The game of craps is played by rolling a pair of dice. If the total comes out to 7 or 11, the shooter wins immediately. If it comes out to 2, 3, or 12, the shooter loses immediately. If any other total shows on the first roll, the player continues to roll until either his original total comes up again, in which case he wins, or a 7 comes up, in which case he loses.
What is the probability the shooter will win?
(In reply to
re(3): True Solution (Flaw in common answer.) by Charlie)
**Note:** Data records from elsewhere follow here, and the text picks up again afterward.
-- ==== Sys2Proof/Safety.lean ====
section
/-! DEFINITION. The invariant of the machine, what a claim may take unchanged, and how a run ends. -/

namespace Sys2Proof.Machine

/-- The cells of `State.mem` that stand behind some storage-backed address (rule R70). -/
def storageBacked (k : Nat) : Bool :=
  decide (k < 0x10000) && backing (classify (BitVec.ofNat 16 k)) == .storage

/-- What every reachable state satisfies. -/
structure State.Inv (s : State) : Prop where
  /-- F's low four bits are zero (rule R24). -/
  flagsLow : s.bank.f &&& 0x0F#8 = 0x00#8
  /-- The memory is in its canonical form. -/
  memWf : s.mem.wf = true
  /-- Only storage-backed cells are listed (rules R65, R74: ROM, echo, gap and placeholder are never written). -/
  memBacked : s.mem.keysIn storageBacked = true
  /-- The counter does not exceed the declared cycle count (rule R35). -/
  counterLe : s.is.counter ≤ s.is.cycles
  /-- After the first fetch the counter is at least 1 between two calls (rule R35). -/
  counterPos : s.is.instr ≠ none → 1 ≤ s.is.counter
  /-- The breakpoint set has no duplicates (rule R40). -/
  bpNodup : s.bp.Nodup
  /-- The history keeps its bounds (rule R246). -/
  histOk : histWf Config.historyCapacity s.hist = true
  /-- `exit_requested` is raised exactly in the state the command `exit` leads to (rule R231). -/
  exitMatches : s.exitRequested = true ↔ s.dbg = .terminated .exitRequested

/-- Everything outside the engine is the same: the debugger's state, the driver and its state, and the image. -/
structure SameOutside (s t : State) : Prop where
  image : t.image = s.image
  driver : t.driver = s.driver
  frame : t.frame = s.frame
  dbg : t.dbg = s.dbg
  bp : t.bp = s.bp
  hist : t.hist = s.hist
  exitRequested : t.exitRequested = s.exitRequested
  input : t.input = s.input
  out : t.out = s.out

/-- The engine's state is the same: registers, InstructionState, memory and image (rule R210). -/
structure SameEngine (s t : State) : Prop where
  bank : t.bank = s.bank
  is : t.is = s.is
  mem : t.mem = s.mem
  image : t.image = s.image

/-- The end of a run of the engine (rule R320, D35, log 45): a `cycle()` call whose outcome is a fault. -/
def RunEnds (s : State) (f : Fault) : Prop := cycle s = .fault f

/-- A safe run of `n` machine cycles: every call is `Done`. -/
def SafeFor (n : Nat) (s : State) : Prop := ∃ t, cycles n s = .next t

end Sys2Proof.Machine
end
First, the odds are not the same even though the die used are rolled independently for each roll, the first roll has different odds from the second, and therefore it alters the odds for the two rolls. Further, becuase this alteration of the odds affects the overall odds of the game and the player is precluded from exiting after the second roll in certain cases, then the odds continue to be affected. Even though each roll imparts even odds for each number on the die, the odds for the entire set are changed. Now, the further the rolls go, the probability approaches the limit of 50/50 for winning or losing on each subsequent roll.
If the odds of winning were the same for each roll, then it would not matter. The problem is that the first roll imparts different odds affecting the whole set.
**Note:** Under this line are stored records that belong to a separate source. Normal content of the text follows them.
-- ==== Sys2Proof/Laws/Debugger.lean ====
section
/-! SUPPORT. What the debugger's operations and one of its transitions can do. -/

namespace Sys2Proof.Machine

/-! ## The history (rule R245) -/

theorem histPush_history (cap : Nat) (hist : List Line) : histPush cap historyWord hist = hist := by
  simp [histPush]

theorem histPush_last {cap : Nat} {line : Line} {hist : List Line} (h : hist.getLast? = some line) :
    histPush cap line hist = hist := by
  simp [histPush, h]

theorem histPush_append {cap : Nat} {line : Line} {hist : List Line} (h1 : line ≠ historyWord)
    (h2 : hist.getLast? ≠ some line) : histPush cap line hist = evictOldest cap (hist ++ [line]) := by
  simp [histPush, h1, h2]

/-! ## The breakpoint set (rules R220, R221) -/

theorem mem_bpAdd (a x : Word) (bp : List Word) : x ∈ bpAdd a bp ↔ x = a ∨ x ∈ bp := by
  unfold bpAdd
  split
  · next h => constructor
              · exact .inr
              · rintro (rfl | h')
                · exact h
                · exact h'
  · simp [or_comm]

theorem bpAdd_nodup {bp : List Word} (h : bp.Nodup) (a : Word) : (bpAdd a bp).Nodup := by
  unfold bpAdd
  split
  · exact h
  · next ha => exact List.nodup_append.mpr ⟨h, by simp, by rintro x hx y hy rfl; simp at hy; subst hy; exact ha hx⟩

theorem mem_bpRemove (a x : Word) (bp : List Word) : x ∈ bpRemove a bp ↔ x ∈ bp ∧ x ≠ a := by
  simp [bpRemove]

theorem bpRemove_nodup {bp : List Word} (h : bp.Nodup) (a : Word) : (bpRemove a bp).Nodup := h.filter _

/-! ## Ends of a command, field by field -/

@[simp] theorem State.finish_bank (s : State) (l : Line) : (s.finish l).bank = s.bank := rfl
@[simp] theorem State.finish_is (s : State) (l : Line) : (s.finish l).is = s.is := rfl
@[simp] theorem State.finish_mem (s : State) (l : Line) : (s.finish l).mem = s.mem := rfl
@[simp] theorem State.finish_image (s : State) (l : Line) : (s.finish l).image = s.image := rfl
@[simp] theorem State.finish_driver (s : State) (l : Line) : (s.finish l).driver = s.driver := rfl
@[simp] theorem State.finish_frame (s : State) (l : Line) : (s.finish l).frame = s.frame := rfl
@[simp] theorem State.finish_dbg (s : State) (l : Line) : (s.finish l).dbg = .idle := rfl
@[simp] theorem State.finish_bp (s : State) (l : Line) : (s.finish l).bp = s.bp := rfl
@[simp] theorem State.finish_hist (s : State) (l : Line) :
    (s.finish l).hist = histPush Config.historyCapacity l s.hist := rfl
@[simp] theorem State.finish_exitRequested (s : State) (l : Line) : (s.finish l).exitRequested = s.exitRequested := rfl
@[simp] theorem State.finish_input (s : State) (l : Line) : (s.finish l).input = s.input := rfl
@[simp] theorem State.finish_out (s : State) (l : Line) : (s.finish l).out = s.out := rfl

@[simp] theorem State.terminateOn_bank (s : State) (f : Fault) (l : Line) : (s.terminateOn f l).bank = s.bank := rfl
@[simp] theorem State.terminateOn_is (s : State) (f : Fault) (l : Line) : (s.terminateOn f l).is = s.is := rfl
@[simp] theorem State.terminateOn_mem (s : State) (f : Fault) (l : Line) : (s.terminateOn f l).mem = s.mem := rfl
@[simp] theorem State.terminateOn_image (s : State) (f : Fault) (l : Line) : (s.terminateOn f l).image = s.image := rfl
@[simp] theorem State.terminateOn_driver (s : State) (f : Fault) (l : Line) :
    (s.terminateOn f l).driver = s.driver := rfl
@[simp] theorem State.terminateOn_frame (s : State) (f : Fault) (l : Line) : (s.terminateOn f l).frame = s.frame := rfl
@[simp] theorem State.terminateOn_dbg (s : State) (f : Fault) (l : Line) :
    (s.terminateOn f l).dbg = .terminated (.fault f) := rfl
@[simp] theorem State.terminateOn_bp (s : State) (f : Fault) (l : Line) : (s.terminateOn f l).bp = s.bp := rfl
@[simp] theorem State.terminateOn_hist (s : State) (f : Fault) (l : Line) :
    (s.terminateOn f l).hist = histPush Config.historyCapacity l s.hist := rfl
@[simp] theorem State.terminateOn_exitRequested (s : State) (f : Fault) (l : Line) :
    (s.terminateOn f l).exitRequested = s.exitRequested := rfl
@[simp] theorem State.terminateOn_input (s : State) (f : Fault) (l : Line) : (s.terminateOn f l).input = s.input := rfl
@[simp] theorem State.terminateOn_out (s : State) (f : Fault) (l : Line) :
    (s.terminateOn f l).out = s.out ++ [.fault f] := rfl

@[simp] theorem State.exitOn_bank (s : State) (l : Line) : (s.exitOn l).bank = s.bank := rfl
@[simp] theorem State.exitOn_is (s : State) (l : Line) : (s.exitOn l).is = s.is := rfl
@[simp] theorem State.exitOn_mem (s : State) (l : Line) : (s.exitOn l).mem = s.mem := rfl
@[simp] theorem State.exitOn_image (s : State) (l : Line) : (s.exitOn l).image = s.image := rfl
@[simp] theorem State.exitOn_driver (s : State) (l : Line) : (s.exitOn l).driver = s.driver := rfl
@[simp] theorem State.exitOn_frame (s : State) (l : Line) : (s.exitOn l).frame = s.frame := rfl
@[simp] theorem State.exitOn_dbg (s : State) (l : Line) : (s.exitOn l).dbg = .terminated .exitRequested := rfl
@[simp] theorem State.exitOn_bp (s : State) (l : Line) : (s.exitOn l).bp = s.bp := rfl
@[simp] theorem State.exitOn_hist (s : State) (l : Line) :
    (s.exitOn l).hist = histPush Config.historyCapacity l s.hist := rfl
@[simp] theorem State.exitOn_exitRequested (s : State) (l : Line) : (s.exitOn l).exitRequested = true := rfl
@[simp] theorem State.exitOn_input (s : State) (l : Line) : (s.exitOn l).input = s.input := rfl
@[simp] theorem State.exitOn_out (s : State) (l : Line) : (s.exitOn l).out = s.out := rfl

/-! ## One transition (rule R240) -/

/-- Everything one transition of the debugger can do to the engine: nothing, or one `Done` call of `cycle()`
(rule R210). `d` is the debugger's part after it. -/
inductive DebuggerNext (s t : State) : Prop where
  /-- No `cycle()` call was `Done`: the engine stands still. -/
  | still (hbank : t.bank = s.bank) (his : t.is = s.is) (hmem : t.mem = s.mem) (himage : t.image = s.image)
      (hdriver : t.driver = s.driver) (hframe : t.frame = s.frame)
  /-- One `Done` call, from the state with at most its first line read. -/
  | ran (u v : State) (hu : u = s ∨ u = s.dropInput) (hc : cycle u = .next v) (hbank : t.bank = v.bank)
      (his : t.is = v.is) (hmem : t.mem = v.mem) (himage : t.image = v.image) (hdriver : t.driver = v.driver)
      (hframe : t.frame = v.frame)

theorem commandStep_next {l : Line} {s t : State} (h : commandStep l s = .next t) :
    (∃ v, cycle s = .next v ∧ t = v.finish l) ∨ (∃ f, cycle s = .fault f ∧ t = s.terminateOn f l) ∨
      (s.image = none ∧ t = s.finishNoImage l) := by
  unfold commandStep at h
  split at h
  · next v hv => cases h; exact .inl ⟨v, hv, rfl⟩
  · next f hf => cases h; exact .inr (.inl ⟨f, hf, rfl⟩)
  · next hr => cases h; exact .inr (.inr ⟨(cycle_refused hr).1, rfl⟩)
  · cases h

theorem continueTurn_next {s t : State} (h : continueTurn s = .next t) :
    (∃ v, cycle s = .next v ∧ ((v.atBreakpoint = true ∧ t = v.finish Keyword.continue_.word) ∨
      (v.atBreakpoint = false ∧ t = v))) ∨ (∃ f, cycle s = .fault f ∧ t = s.terminateOn f Keyword.continue_.word) ∨
      (s.image = none ∧ t = s.finishNoImage Keyword.continue_.word) := by
  unfold continueTurn at h
  split at h
  · next v hv =>
    refine .inl ⟨v, hv, ?_⟩
    split at h
    · next hb => cases h; exact .inl ⟨hb, rfl⟩
    · next hb => cases h; exact .inr ⟨by simpa using hb, rfl⟩
  · next f hf => cases h; exact .inr (.inl ⟨f, hf, rfl⟩)
  · next hr => cases h; exact .inr (.inr ⟨(cycle_refused hr).1, rfl⟩)
  · cases h

theorem cuniTurn_next {honours : Bool} {s t : State} (h : cuniTurn honours s = .next t) :
    (∃ x, peek s = .instr x ∧ ∃ v, cycle s = .next v ∧
      (((honours && v.atBreakpoint) = true ∧ t = v.finish Keyword.continueUntilNotImpl.word) ∨
        ((honours && v.atBreakpoint) = false ∧ t = v))) ∨
      (∃ x f, peek s = .instr x ∧ cycle s = .fault f ∧ t = s.terminateOn f Keyword.continueUntilNotImpl.word) ∨
      (∃ b a, peek s = .raw b a ∧ t = (s.print [.raw b a]).finish Keyword.continueUntilNotImpl.word) ∨
      (∃ f, peek s = .fault f ∧ t = s.terminateOn f Keyword.continueUntilNotImpl.word) ∨
      (s.image = none ∧ t = s.finishNoImage Keyword.continueUntilNotImpl.word) := by
  unfold cuniTurn at h
  split at h
  · next b a hp => cases h; exact .inr (.inr (.inl ⟨b, a, hp, rfl⟩))
  · next f hp => cases h; exact .inr (.inr (.inr (.inl ⟨f, hp, rfl⟩)))
  · next hp =>
    cases h
    refine .inr (.inr (.inr (.inr ⟨?_, rfl⟩)))
    cases hi : s.image with
    | none => rfl
    | some img =>
      exfalso
      unfold peek at hp
      rw [hi] at hp
      simp only at hp
      split at hp
      · split at hp
        · cases hp
        · split at hp <;> cases hp
      · cases hp
  · next x hp =>
    unfold cuniCycle at h
    split at h
    · next v hv =>
      refine .inl ⟨x, hp, v, hv, ?_⟩
      split at h
      · next hb => cases h; exact .inl ⟨hb, rfl⟩
      · next hb => cases h; exact .inr ⟨by simpa using hb, rfl⟩
    · next f hf => cases h; exact .inr (.inl ⟨x, f, hp, hf, rfl⟩)
    · next hr => cases h; exact .inr (.inr (.inr (.inr ⟨(cycle_refused hr).1, rfl⟩)))
    · cases h

/-- The effect of one transition on the engine. -/
theorem debuggerTurn_next {s t : State} (h : debuggerTurn s = .next t) : DebuggerNext s t := by
  unfold debuggerTurn at h
  split at h
  · split at h
    · cases h; exact .still rfl rfl rfl rfl rfl rfl
    · next line _ _ =>
      unfold runLine at h
      split at h
      · cases h; exact .still rfl rfl rfl rfl rfl rfl
      · next c _ =>
        unfold runCommand at h
        cases c
        case step =>
          rcases commandStep_next h with ⟨v, hv, rfl⟩ | ⟨f, hf, rfl⟩ | ⟨hi, rfl⟩
          · exact .ran s.dropInput v (.inr rfl) hv rfl rfl rfl rfl rfl rfl
          · exact .still rfl rfl rfl rfl rfl rfl
          · exact .still rfl rfl rfl rfl rfl rfl
        all_goals cases h; exact .still rfl rfl rfl rfl rfl rfl
  · rcases continueTurn_next h with ⟨v, hv, ⟨_, rfl⟩ | ⟨_, rfl⟩⟩ | ⟨f, hf, rfl⟩ | ⟨hi, rfl⟩
    · exact .ran s v (.inl rfl) hv rfl rfl rfl rfl rfl rfl
    · exact .ran s t (.inl rfl) hv rfl rfl rfl rfl rfl rfl
    · exact .still rfl rfl rfl rfl rfl rfl
    · exact .still rfl rfl rfl rfl rfl rfl
  · rcases cuniTurn_next h with ⟨x, hx, v, hv, ⟨_, rfl⟩ | ⟨_, rfl⟩⟩ | ⟨x, f, hx, hf, rfl⟩ | ⟨b, a, hp, rfl⟩ |
      ⟨f, hp, rfl⟩ | ⟨hi, rfl⟩
    · exact .ran s v (.inl rfl) hv rfl rfl rfl rfl rfl rfl
    · exact .ran s t (.inl rfl) hv rfl rfl rfl rfl rfl rfl
    all_goals exact .still rfl rfl rfl rfl rfl rfl
  · cases h; exact .still rfl rfl rfl rfl rfl rfl

end Sys2Proof.Machine
end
Second, the information is not given by anyone, but is obtained through observation. In this case you are observing not the roll of the dice, which is irrelevant at this level, but rather the length of each game. Knowing that the odds for a win are better with game lengths less than 12, you watch for a deviation from the normal, which in the general sense is that all run lengths are equally possible. That said, if you notice a significant number of longer runs, then the next run length, while statistically with N=infinity is indeterminable, with N sufficiently small, you can reasonably assume is going to be less than 12, giving you a better chance of winning if you are the shooter.
Notice the main point here though, and why I said it is similar to the three doors example. You are changing the rules (and odds) in the middle of the game. This is why the rolls can no longer be considered independent. And as for the mathematically proven, create a state diagram for the game. You will see that as you add more rolls, the odds do in fact approach the limit of 50/50. The same can be done for the three doors example.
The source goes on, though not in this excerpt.